This documentation is based on (Sajous and Hathout, 2015) and (Hathout and Sajous, 2016).



Inside pos tags, the definitions (plural) element may include several definition (singular) children, each describing a word sense. A definition contains a gloss and possibly one or more usage examples. Definitions may include labels that give attitudinal, diatopic, diachronic, diafrequential information or indicate that the word belongs to a specialized language.

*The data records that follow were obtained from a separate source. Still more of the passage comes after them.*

/-- The registry entry of a domain that covers a virtual page (R343). -/
def regCover (s : State) (d vpage : Nat) : Option (Nat × RegEntry) :=
  s.snap.reg.find? fun x => x.2.valid && x.2.dom == d && decide (x.2.vpage ≤ vpage) &&
    decide (vpage < x.2.vpage + x.2.pages)

/-! ### Windows (R93, R94, R290) -/

/-- The state word of a tile (R63). -/
def stateWord (t : TileSt) : Nat :=
  (if t.isOpen then 2 ^ 31 else 0) + (if t.isInt then 2 ^ 30 else 0) + (if t.lapsed then 2 ^ 29 else 0) +
    (if t.top then 2 ^ 28 else 0) + (if t.intSat then 2 ^ 27 else 0) + min t.chunks 8191

/-- The key of a tile: engine, half, tile index. -/
def tileKey (e h t : Nat) : Nat := (2 * e + h) * 16 + t
/-- The key of an element: engine, tile index, row, column of the whole engine. -/
def cellKey (e t i j : Nat) : Nat := ((e * 16 + t) * 64 + i) * 64 + j

/-- A byte of an engine's status block (R94): words 16 to 31 are half 1's, zero while the engine is not split. -/
def statusByte (s : State) (e off : Nat) : Byte :=
  let w := off / 4
  let v := if w < 16 then stateWord (getTile s (tileKey e 0 w))
    else if bit (getEng s e).part 31 then stateWord (getTile s (tileKey e 1 (w - 16))) else 0
  BitVec.ofNat 8 (v >>> (8 * (off % 4)))

/-- Read bytes at a physical address, the status block included. -/
def readPhys (s : State) (pa n : Nat) : List (Byte × Bool) :=
  (List.range n).map fun i =>
    match regionOf s (pa + i) with
    | .acc e off => if off < 0x240000 then (readByte s (pa + i), poisoned s (pa + i)) else (statusByte s e (off - 0x240000), false)
    | _ => (readByte s (pa + i), poisoned s (pa + i))

/-- Write one word of an accumulator array. A word written to an open element of a tile with TOP_VALID = 1 becomes its
T; with TOP_VALID = 0 the stored bits change and the arithmetic ignores them (R93). -/
def writeAccWord (s : State) (pa e off : Nat) (bs : List (Byte × Bool)) : State :=
  let s := writeP s pa bs
  if 0x40000 ≤ off then s
  else
    let t := off / 0x4000
    let j := off % 256 / 4
    let h := if bit (getEng s e).part 31 && decide (32 ≤ j) then 1 else 0
    let ts := getTile s (tileKey e h t)
    let k := cellKey e t (off % 0x4000 / 256) j
    let c := getCell s k
    if ts.isOpen && ts.top && c.inCas then setCell s k { c with hasT := true } else s

/-- Write bytes at a physical address, word by word in accumulator memory; the status block keeps. -/
def writePhys (s : State) (pa : Nat) (bs : List (Byte × Bool)) : State :=
  match regionOf s pa with
  | .acc e off =>
    (List.range ((bs.length + 3) / 4)).foldl (fun s w =>
      if 0x240000 ≤ off + 4 * w then s else writeAccWord s (pa + 4 * w) e (off + 4 * w) ((bs.drop (4 * w)).take 4)) s
  | _ => writeP s pa bs

/-! ### Writes to managed pages (R343, R344, R348, R349) -/

def getReg (s : State) (e : Nat) : RegEntry := SMap.get {} s.snap.reg e
def setReg (s : State) (e : Nat) (v : RegEntry) : State :=
  { s with snap := { s.snap with reg := SMap.set {} s.snap.reg e v } }
def getSnapD (s : State) (d : Nat) : SnapDom := SMap.get {} s.snap.doms d
def setSnapD (s : State) (d : Nat) (v : SnapDom) : State :=
  { s with snap := { s.snap with doms := SMap.set {} s.snap.doms d v } }

/-- The method that AUTO or METHOD chooses for an entry, FULL cases apart: 0 SHADOW, 1 MIRROR (R345). -/
def chosenMethod (s : State) (r : RegEntry) : Nat :=
  if r.method ≤ 1 then r.method
  else if r.pages * 2 ^ 21 < getP s (pk 0x0C00 1) then 1
  else if getP s (pk 0x0C00 2) * r.pages < 100 * r.dirtyMax then 1 else 0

Each gloss and example is available under 4 versions:

  • the original wikicode;
  • a plain text version;
  • an XML version that formally encodes specific information: markups encode wiki typesetting (boldface, italic, etc.), dates, foreign words, mathematical/chemical formulae and external/inner links. See further description;
  • a syntactic parsing of the text in CoNLL format produced by the Talismane parser.

XML structure

<!ELEMENT definitions (definition)*> <!ELEMENT definition (gloss?, example*)> <!ELEMENT gloss (labels?, wiki?, xml, txt, parsed?)> <!ELEMENT example (labels?, wiki?, xml, txt, parsed?)> <!ELEMENT labels (label)*> <!ELEMENT label EMPTY> <!ATTLIST label type (attitudinal|diachronic|diafrequential|diatopic|domain|gram|loan|other|sem|usage) "other" value CDATA #REQUIRED> The description of wiki, xml, txt and parsed is available here.
Labels are also described in a separate page.